• **Exercise prompt**: The data below holds the lines to copy: everything from the line containing "image. Rests on: 10_state.md" to the line containing "the image from", both ends included, set down exactly.

━━━━━━━━

-- ==== Sys2Proof/Certificates/Slice0/Obligations.lean ====
section
/-! DEFINITION. The statements for the provers, from the spec's numbered rules. Frames are `Keeps` of Sys2Proof/Safety.lean;
`exec` is applied to the state in which `PC` is already the instruction's address plus 2 (R8). -/

open Sys2Proof Sys2Proof.Machine

/-- Decoding the bytes of any well-formed instruction gives it back. Rests on: 30_encoding.md sections 2 and 4
(formats, opcode map), 30_encoding.md section 5 (illegal encodings), 20_memory.md section 3 (byte order),
92_eei_decisions.md D7, D8, D9 (selector values), notes/assumptions/18.md (log 18). For every well-formed instruction,
with every operand at every value, and whatever bytes follow, decoding its two bytes (high byte first) gives that
instruction and leaves the bytes that follow. The selector values of families 8, E and F are the spec's decisions D7
to D9. That the table's illegal rows are instructions of their own is the model's choice of form (log 18, DESIGN
CHOICE). -/
def Obligations.DecodeOfEncodeIsIdentity : Prop :=
  ∀ (i : Instr) (rest : List Byte), i.wellFormed = true → decode (encode i ++ rest) = .ok (i, rest)

/-- Every 16-bit word decodes to a well-formed instruction whose encoding is that word. Rests on: 30_encoding.md
sections 4 and 7 (classify, the machine-readable table), 92_eei_decisions.md D7, D8, D9, notes/assumptions/18.md (log
18). Decoding is total over all words: each word is claimed by exactly one row of the table, the term it decodes to is
well-formed, and encoding that term gives the word back, so no bit is lost. That the table's illegal rows are
instructions of their own is the model's choice of form (log 18, DESIGN CHOICE). -/
def Obligations.EveryWordIsOneInstruction : Prop :=
  ∀ w : Word, (decodeWord w).wellFormed = true ∧ encodeWord (decodeWord w) = w

/-- Words of the spec's decoder vectors decode to the instructions the spec names. Rests on: 95_test_vectors.md
section 2.1, notes/assumptions/18.md (log 18). Twelve of the words that section 2.1 of the test vectors classifies
decode to the instruction or the illegal row it names. That the table's illegal rows are instructions of their own is
the model's choice of form (log 18, DESIGN CHOICE). -/
def Obligations.SpecWordsDecode : Prop :=
  decodeTableWord 16 0x00E0 = some .cls ∧ decodeTableWord 16 0x00EE = some .ret ∧
  decodeTableWord 16 0x00E1 = some (.illegal0 0x0E1#12) ∧ decodeTableWord 16 0x1ABC = some (.jp 0xABC#12) ∧
  decodeTableWord 16 0x8AB4 = some (.addReg 0xA#4 0xB#4) ∧ decodeTableWord 16 0x8AB8 = some (.illegal8 0xA#4 0xB#4 0x8#4) ∧
  decodeTableWord 16 0x5AB1 = some (.illegal5 0xA#4 0xB#4 0x1#4) ∧ decodeTableWord 16 0x9120 = some (.sneReg 0x1#4 0x2#4) ∧
  decodeTableWord 16 0xD125 = some (.drw 0x1#4 0x2#4 0x5#4) ∧ decodeTableWord 16 0xE19E = some (.skp 0x1#4) ∧
  decodeTableWord 16 0xF765 = some (.ldVxMem 0x7#4) ∧ decodeTableWord 16 0xF007 = some (.illegalF 0x0#4 0x07#8)

/-- The six fields of a word are the mask-and-shift formulas, and they overlap as the spec says. Rests on: R61, R62.
For every word the decoder's opcode, x, y, n, nn and nnn are the values of the mask-and-shift formulas, nn = y * 16 +
n, nnn = x * 256 + nn and w = opcode * 4096 + nnn. -/
def Obligations.FieldsAreMaskAndShift : Prop :=
  ∀ w : Word,
  (opcodeField w).toNat = (w.toNat >>> 12) &&& 0xF ∧ (xField w).toNat = (w.toNat >>> 8) &&& 0xF ∧
  (yField w).toNat = (w.toNat >>> 4) &&& 0xF ∧ (nField w).toNat = w.toNat &&& 0xF ∧
  (nnField w).toNat = w.toNat &&& 0xFF ∧ (nnnField w).toNat = w.toNat &&& 0xFFF ∧
  (nnField w).toNat = (yField w).toNat * 16 + (nField w).toNat ∧
  (nnnField w).toNat = (xField w).toNat * 256 + (nnField w).toNat ∧
  w.toNat = (opcodeField w).toNat * 4096 + (nnnField w).toNat

/-- A word raises InvalidEncoding or UnsupportedInstruction exactly when the spec calls it illegal. Rests on:
30_encoding.md section 5 (illegal encodings), 92_eei_decisions.md D7, D8, D9, D12, D32, notes/assumptions/18.md (log
18). For every word, read as a number: where the spec's table of illegal encodings gives it an error kind, executing
what it decodes to halts with that kind and changes nothing else; where it gives none, the word decodes to an
instruction that raises neither of the two decode-phase kinds. 9xyn with n not 0 follows the spec's decision D12. That
the table's illegal rows are instructions of their own is the model's choice of form (log 18, DESIGN CHOICE). -/
def Obligations.IllegalWordsHalt : Prop :=
  ∀ (w : Word) (s : State),
  (∀ k, wordError w.toNat = some k → exec (decodeWord w) s = .next (s.haltedWith k)) ∧
  (wordError w.toNat = none →
    executeError (decodeWord w) s ≠ some .invalidEncoding ∧ executeError (decodeWord w) s ≠ some .unsupportedInstruction)

/-- Each of the six illegal rows completes by halting with its error kind. Rests on: 30_encoding.md section 5 (illegal
encodings), 40_dispatcher.md, DECODE, 92_eei_decisions.md D12, notes/assumptions/18.md (log 18). For every operand and
state, executing an illegal row answers a next state that is HALTED with the row's kind in ERR and in which nothing
else changed: UnsupportedInstruction for 0nnn, Exnn, Fxnn, InvalidEncoding for 5xyn, 8xyn, 9xyn (the last by the
spec's decision D12). That the table's illegal rows are instructions of their own is the model's choice of form (log
18, DESIGN CHOICE). -/
def Obligations.IllegalRowsRaise : Prop :=
  ∀ (s : State) (x y : Reg) (n : Imm4) (nn : Imm8) (nnn : Imm12),
  (∀ i, i = .illegal0 nnn ∨ i = .illegalE x nn ∨ i = .illegalF x nn → ∃ t, exec i s = .next t ∧
    t.phase = .halted ∧ t.err = some .unsupportedInstruction ∧ Keeps { halts := true } s t) ∧
  (∀ i, i = .illegal5 x y n ∨ i = .illegal8 x y n ∨ i = .illegal9 x y n → ∃ t, exec i s = .next t ∧
    t.phase = .halted ∧ t.err = some .invalidEncoding ∧ Keeps { halts := true } s t)

/-- A step in RUN fetches at PC or raises AddressFault, and runs the decoded instruction with PC advanced. Rests on:
40_dispatcher.md, FETCH (R91), EXECUTE (R93) and the step function (R98), notes/assumptions/3.md (log 3). In RUN with
an instruction step offered: if PC + 2 > 0xFFF the step halts with AddressFault and PC stays; otherwise the two bytes
at PC decode as the word mem[PC] * 256 + mem[PC + 1], and when they decode to an instruction, the step is exec of that
instruction on the state whose PC is advanced by 2 (mod 65536). Around this the step only uses up the offer in the
schedule, a field of the model's own: that is the model's choice (log 3, DESIGN CHOICE) and no rule of the spec. -/
def Obligations.StepRunsDecodedInstruction : Prop :=
  ∀ s : State, s.Running →
  (s.pc.toNat + 2 > 0xFFF →
    step s = .next { s with schedule := s.schedule.tail, phase := .halted, err := some .addressFault }) ∧
  (decode [s.mem.read s.pc.toNat, s.mem.read (s.pc.toNat + 1)] =
    .ok (decodeWord (BitVec.ofNat 16 ((s.mem.read s.pc.toNat).toNat * 256 + (s.mem.read (s.pc.toNat + 1)).toNat)), [])) ∧
  (s.pc.toNat + 2 ≤ 0xFFF → ∀ i, decode [s.mem.read s.pc.toNat, s.mem.read (s.pc.toNat + 1)] = .ok (i, []) →
    step s = exec i { s with pc := BitVec.ofNat 16 ((s.pc.toNat + 2) % 65536), schedule := s.schedule.tail })

/-- The core's transitions other than an instruction step, by PHASE and event. Rests on: 40_dispatcher.md, the table
of transitions by PHASE, 60_exceptions.md section 2 (HALTED), 45_input_random_timers.md, Tick and the key press,
92_eei_decisions.md D18, D20, D24, notes/assumptions/3.md (log 3), notes/assumptions/4.md (log 4). A Tick in RUN or
WAIT_KEY takes 1 from each timer down to 0; a key press in RUN is lost and in WAIT_KEY(x) writes its index to v[x] and
returns to RUN; in WAIT_KEY with no event, and in HALTED whatever is offered but reset, nothing changes. That a step
then answers the same state, less the offer used up, is the model's choice (log 3 and log 4, DESIGN CHOICE). -/
def Obligations.TransitionTable : Prop :=
  ∀ (s : State) (rest : List Move),
  (s.phase ≠ .halted → s.schedule = .tick :: rest → step s = .next { s with
    schedule := rest, dt := BitVec.ofNat 8 (s.dt.toNat - 1), st := BitVec.ofNat 8 (s.st.toNat - 1) }) ∧
  (∀ key, s.phase = .run → s.schedule = .keyPress key :: rest → step s = .next { s with schedule := rest }) ∧
  (∀ x key, s.phase = .waitKey x → s.schedule = .keyPress key :: rest → ∃ t, step s = .next t ∧
    t.reg x = BitVec.ofNat 8 key.toNat ∧ t.phase = .run ∧ t.schedule = rest ∧
    Keeps { regs := [x], waits := true, schedule := true } s t) ∧
  (∀ x, s.phase = .waitKey x → offersInstruction s.schedule = true →
    step s = .next { s with schedule := s.schedule.tail }) ∧
  (s.phase = .halted → (∀ image, s.schedule.head? ≠ some (.reset image)) →
    step s = .next { s with schedule := s.schedule.tail })

/-- HALTED is absorbing: any number of steps without a reset changes nothing. Rests on: 60_exceptions.md section 2
(HALTED is absorbing), 92_eei_decisions.md D24, notes/assumptions/3.md (log 3), notes/assumptions/4.md (log 4). From a
halted state whose schedule holds no reset, any number of steps (instruction offers, Ticks, key presses) leaves every
field as it was but the schedule, of which that many moves are used up. The schedule and that a halted machine answers
its own state are the model's choice (log 3 and log 4, DESIGN CHOICE). -/
def Obligations.HaltedStaysHalted : Prop :=
  ∀ (n : Nat) (s : State), s.phase = .halted → (∀ image, .reset image ∉ s.schedule) →
  Sys2Proof.core.run n s = .next { s with schedule := s.schedule.drop n }

/-- Reset in any state gives every register its reset value and memory the font and the image. Rests on: 10_state.md
section 10 (reset values), 70_reset_and_hazards.md section 1 (reset), 92_eei_decisions.md D21, D22, D31,
notes/assumptions/3.md (log 3), notes/assumptions/19.md (log 19), notes/assumptions/22.md (log 22). When a reset with
an image is the next move, in any PHASE, the step answers the reset state: v, I, DT, ST, stack and framebuffer zero
(the spec's decision D21), PC = 0x200, SP = 0, RUN, no error, no event; memory holds the font table at 0x000 to 0x04F,
the image from 0x200, and zero in every other byte; the rest of the schedule, a field of the model's own, goes on (the
model's choice, log 3, DESIGN CHOICE). That the memory is a list in one canonical form (the clause t.mem.wf) and that
the image's bound is in its type are the model's choice of form (log 22 and log 19, DESIGN CHOICE). -/
def Obligations.ResetLoadsImage : Prop :=
  ∀ (s : State) (image : Image) (rest : List Move), s.schedule = .reset image :: rest → ∃ t, step s = .next t ∧
  (∀ k, t.reg k = 0x00#8) ∧ t.i = 0x0000#16 ∧ t.pc = 0x0200#16 ∧ t.dt = 0x00#8 ∧ t.st = 0x00#8 ∧ t.sp.toNat = 0 ∧
  (∀ (k : Nat) a, t.stack[k]? = some a → a = 0x0000#16) ∧ (∀ r : Fin 32, t.fb[r] = 0#64) ∧
  t.phase = .run ∧ t.errCode = 0 ∧ t.events = [] ∧ t.schedule = rest ∧ t.mem.wf ∧
  (∀ k b, image.bytes[k]? = some b → t.mem.read (0x200 + k) = b) ∧
  (∀ k b, font[k]? = some b → t.mem.read k = b) ∧
  (∀ a, 0x50 ≤ a → a < 0x200 → t.mem.read a = 0x00#8) ∧
  (∀ a, 0x200 + image.bytes.length ≤ a → a < 0x1000 → t.mem.read a = 0x00#8)

/-- Every step keeps SP at most 16, ERR nonzero exactly in HALTED, and the memory canonical. Rests on: 10_state.md
section 11 (invariants), 20_memory.md sections 1 and 2, notes/assumptions/22.md (log 22). From every consistent state,
reachable or not, a step that answers a next state answers a consistent one: SP is 0 to 16, ERR is set exactly when
PHASE is HALTED, and the memory lists rising addresses of the 4096-byte space only, none with its reset content. That
the memory is held so, in one canonical form, is the model's choice (log 22, DESIGN CHOICE) and no rule of the spec,
which says only that there are 4096 bytes; the clauses on SP and ERR are the spec's. -/
def Obligations.StepKeepsConsistent : Prop :=
  ∀ s t : State, s.Consistent → step s = .next t → t.Consistent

━━━━━━━━

• **Answer section**:
/-- Reset in any state gives every register its reset value and memory the font and the image. Rests on: 10_state.md
section 10 (reset values), 70_reset_and_hazards.md section 1 (reset), 92_eei_decisions.md D21, D22, D31,
notes/assumptions/3.md (log 3), notes/assumptions/19.md (log 19), notes/assumptions/22.md (log 22). When a reset with
an image is the next move, in any PHASE, the step answers the reset state: v, I, DT, ST, stack and framebuffer zero
(the spec's decision D21), PC = 0x200, SP = 0, RUN, no error, no event; memory holds the font table at 0x000 to 0x04F,
the image from 0x200, and zero in every other byte; the rest of the schedule, a field of the model's own, goes on (the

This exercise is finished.